Tucked away in a University of Missouri research building, a family of pigs is kept upright and mostly happy by a handful of researchers. Two new litters recently joined the assembly of pudgy, snorting, pink piglets.

While they look like an ordinary collection of pigs one might find in hog barns all over the country, these animals are special. They’re genetically engineered, and they are part of a new crop of GE animals with technology that could be coming soon to the food on your dinner plate.

A team of researchers from the University of Missouri and Kansas State University developed the pigs, a new breed that is resistant to an incurable disease that plagues hogs barns.
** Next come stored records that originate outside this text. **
-- ==== Sys2Proof/Machine/Adc.lean ====
section
/-! DEFINITION. Conversion (spec/05): the C-path and M-path results of the 18 channels, step samples and trigger groups,
settling, quarantine, overload and stuck streams. Channels 0 to 7 are ADCX 0 to 7, channels 8 to 17 are ADCI 0 to 9. -/

namespace Sys2Proof.Machine

def adcPage (ch : Nat) : Nat := if ch < 8 then Pg.ADCX else Pg.ADCI
/-- The address of an array register of channel `ch`: `o` is its offset in the page. -/
def adcReg (o ch : Nat) : Nat := adcPage ch * 0x1000 + o + 4 * (if ch < 8 then ch else ch - 8)
def adcCtrl (ch : Nat) : Nat := adcReg 0x080 ch
def adcStat (ch : Nat) : Nat := adcReg 0x0C0 ch
def adcCRes (ch : Nat) : Nat := adcReg 0x100 ch
def adcMRes (ch : Nat) : Nat := adcReg 0x140 ch

def State.adcCh (s : State) (ch : Nat) : AdcCh := nth AdcCh.reset s.adc.ch ch
def State.modAdc (s : State) (ch : Nat) (f : AdcCh → AdcCh) : State := { s with adc := { s.adc with ch := modAt ch f s.adc.ch } }

/-- The channel runs (R47, R115). -/
def State.adcOn (s : State) (ch : Nat) : Bool := s.live (adcPage ch) && s.bitOf (adcCtrl ch) 0
def State.adcMen (s : State) (ch : Nat) : Bool := s.bitOf (adcCtrl ch) 3

/-- SYSCLK ticks per modulator clock: 5, 10, 20 or 25 MHz; ADCI 10 MHz (R99, R102). -/
def clkTicks (rate : Nat) : Nat := if rate = 0 then 80 else if rate = 1 then 40 else if rate = 2 then 20 else 16
def State.modClk (s : State) (ch : Nat) : Nat :=
  if 8 ≤ ch then 40 else clkTicks (if ch < 4 then s.get F.ADCX_CLK_CFG_CK0RATE else s.get F.ADCX_CLK_CFG_CK1RATE)
/-- A Manchester channel (R101); ADCI has none. -/
def State.adcMan (s : State) (ch : Nat) : Bool := decide (ch < 8) && s.bitOf (adcCtrl ch) 2
/-- The ADCI channels. -/
def adciChans : List Nat := (List.range 10).map (fun n => n + 8)

/-! ### The clocks (R99, R100) -/

/-- FUNC of configurable pin k (R494), 5 to 7 acting as 0. -/
def State.pinFunc (s : State) (k : Nat) : Nat :=
  let f := wbits (s.reg (Reg.PINS_FUNC k)) 0 3
  if 5 ≤ f ∨ (f = 4 ∧ 3 ≤ k) then 0 else f

/-- SDCKk is driven at its pin (R99): D6 and D1 on, CKkEN, and the pin's primary function. -/
def State.sdckDriven (s : State) (k : Nat) : Bool :=
  s.domOn 6 && s.bitOf Reg.ADCX_CLK_CFG (8 + k) && s.domOn 1 && s.pageEn Pg.PINS && decide (s.pinFunc (3 + k) = 1)

/-- The period in force of SDCKk, and its level now: it rises at multiples of its period since power-on, and a changed rate waits for
the next multiple of 80 ticks, which ends a low phase of every rate (log entry 116). -/
def State.sdckPeriod (s : State) (k : Nat) : Nat :=
  let o := nth (20, 0) s.adc.ckOld k
  if s.now < o.2 then o.1 else clkTicks (if k = 0 then s.get F.ADCX_CLK_CFG_CK0RATE else s.get F.ADCX_CLK_CFG_CK1RATE)
def State.sdckLevel (s : State) (k : Nat) : Bool := decide (2 * (s.now % s.sdckPeriod k) < s.sdckPeriod k)

/-- The capture delay of a channel, modulo its clock's period (R100); an internal modulator has none. -/
def State.capDelay (s : State) (ch : Nat) : Nat :=
  if 8 ≤ ch then 0
  else (if ch < 4 then s.get F.ADCX_CLK_CFG_CK0DLY else s.get F.ADCX_CLK_CFG_CK1DLY) % s.modClk ch

/-- The first tick from `t` on in which the channel captures a bit. -/
def State.captureFrom (s : State) (ch t : Nat) : Nat :=
  let p := s.modClk ch
  t + (s.capDelay ch + p - t % p) % p

/-- VREF stands at VREFP (R102): in microvolts, 0 while it is not driven. -/
def State.vrefUv (s : State) : Nat := if s.domOn 7 && s.flag F.ADCI_CFG_REFEN then 2500000 else 0

/-- VREF ceases to be driven: REFRDY reads 0; and it is driven anew (R102). -/
def State.refOff (s : State) : State :=
  ({ s with adc := { s.adc with refAt := none } }).putFlag F.ADCI_CFG_REFRDY false
def State.refReview (s : State) : State :=
  if s.vrefUv = 0 then s.refOff
  else if s.adc.refAt.isSome then s
  else { s with adc := { s.adc with refAt := some s.now } }

/-- The C-path ratio and the M-path ratio. -/
def State.cosr (s : State) (ch : Nat) : Nat := 16 * 2 ^ wbits (s.reg (adcCtrl ch)) 4 3
def State.mosr (s : State) (ch : Nat) : Nat := 512 * 2 ^ wbits (s.reg (adcCtrl ch)) 8 2

/-- C-path output period and group delay in ticks (R106); M-path settling in ticks (R115) and delay (R110). -/
def State.cPeriod (s : State) (ch : Nat) : Nat := s.cosr ch * s.modClk ch
def State.cDelay (s : State) (ch : Nat) : Nat := 3 * s.cosr ch * s.modClk ch / 2
def State.mSettleTicks (s : State) (ch : Nat) : Nat := 40 * s.mosr ch * s.modClk ch
def State.mDelay (s : State) (ch : Nat) : Nat := 39 * s.mosr ch * s.modClk ch / 2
Porcine Reproductive and Respiratory Syndrome (PRSS) can spread rapidly through swine populations and often forces hog farmers to euthanize whole barns at a time.

The research team published their findings as a commentary in the journal Nature Biotechnology in December 2015. Research was partially funded by the company that ultimately bought the rights to the technology.
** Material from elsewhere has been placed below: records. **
/-- The command may start or continue. An ABORT does not wait for commands queued before it. -/
def State.cmdReady (s : State) (c : Cmd) : Bool :=
  s.mayRun c &&
  match c.st with
  | .ready => true
  | .waiting _ => false
  | .queued =>
    (decide (c.op = 0x7F) || (s.earlier c).all (fun x => decide (x.st ≠ CmdState.queued) || decide (x.op = 0x7F))) &&
    (!c.fence || (s.earlier c).isEmpty)

/-- The ready commands of class `k`. -/
def State.readyIn (s : State) (k : Nat) : List Cmd := s.ctx.flight.filter (fun c => decide (c.cls = k) && s.cmdReady c)

/-- The class that is served next. -/
def State.classNext (s : State) : Option Nat :=
  if 15 ≤ s.ctx.bgDebt ∧ s.readyIn 2 ≠ [] then some 2 else [0, 1, 2].find? (fun k => s.readyIn k ≠ [])

/-- The command whose slice is next, with its class: the next context in turn, its oldest ready command. -/
def State.cmdNext (s : State) : Option (Nat × Cmd) :=
  if !s.live Pg.CTX then none
  else
    match s.classNext with
    | none => none
    | some k =>
      match nextInTurn 257 (nth none s.ctx.served k) (fun n => (s.readyIn k).any (fun c => c.ctx = n)) with
      | none => none
      | some n => ((s.readyIn k).find? (fun c => c.ctx = n)).map (fun c => (k, c))

/-- The choice takes 4 ticks; the turn of the class and BGDEBT follow, and the slice is counted. -/
def State.sliceTaken (s : State) (k : Nat) (c : Cmd) : State :=
  let debt := if k = 2 then 0 else if s.readyIn 2 ≠ [] then satTo 15 (s.ctx.bgDebt + 1) else s.ctx.bgDebt
  let w := s.reg Reg.CTX_STAT
  (({ s with ctx := { s.ctx with served := modAt k (fun (_ : Option Nat) => some c.ctx) s.ctx.served, bgDebt := debt } }).setReg
    Reg.CTX_STAT (wput w 16 16 (wbits w 16 16 + 1))).elapse 4

/-! ### Ends of the engine's work (R417, R418) -/

/-- Every context command in flight becomes a completion with CANCELLED_BY_RESET; device commands end. -/
def State.cancelled (s : State) : List Done :=
  (s.ctx.flight.filter (fun c => c.ctx ≠ devCtx)).map (fun c =>
    { ctx := c.ctx, tag := c.tag, op := c.op, noevt := c.noevt, status := stCancelled, quar := s.ctxQuar c.ctx, r0 := c.r0, r1 := c.r1 })

/-- Those completions are written while their queues have room, and the rest are discarded and counted (R418). -/
def State.cancelAll (s : State) : State :=
  let ds := s.ctx.fin ++ s.cancelled
  let s := { s with ctx := { s.ctx with flight := [], fin := [], dev := [], results := [] } }
  ds.foldl (fun s d =>
    if s.cfgOk d.ctx && !s.cqFull d.ctx then s.cqWrite d
    else
      let w := s.ctxReg d.ctx 0x24
      s.setCtxReg d.ctx 0x24 (wput w 16 8 (wbits w 16 8 + 1))) s

end Sys2Proof.Machine
end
“[PRSS] is a devastating disease,” said Kristin Whitworth, a research scientist at the University of Missouri who worked on the project. “It causes persistent infection. It causes abortions in pigs so they lose their litter. It causes a lot of coughing and the pigs get very sick.”

Once the virus enters a pig, it spreads with the help of a protein. Whitworth and her team genetically edited the gene that makes this protein, effectively removing it.

“Once that molecule is no longer present, then the virus could not only not get inside the macrophages, but could not spread from pig to pig,” Whitworth said.

Continue reading this story at Harvest Public Media »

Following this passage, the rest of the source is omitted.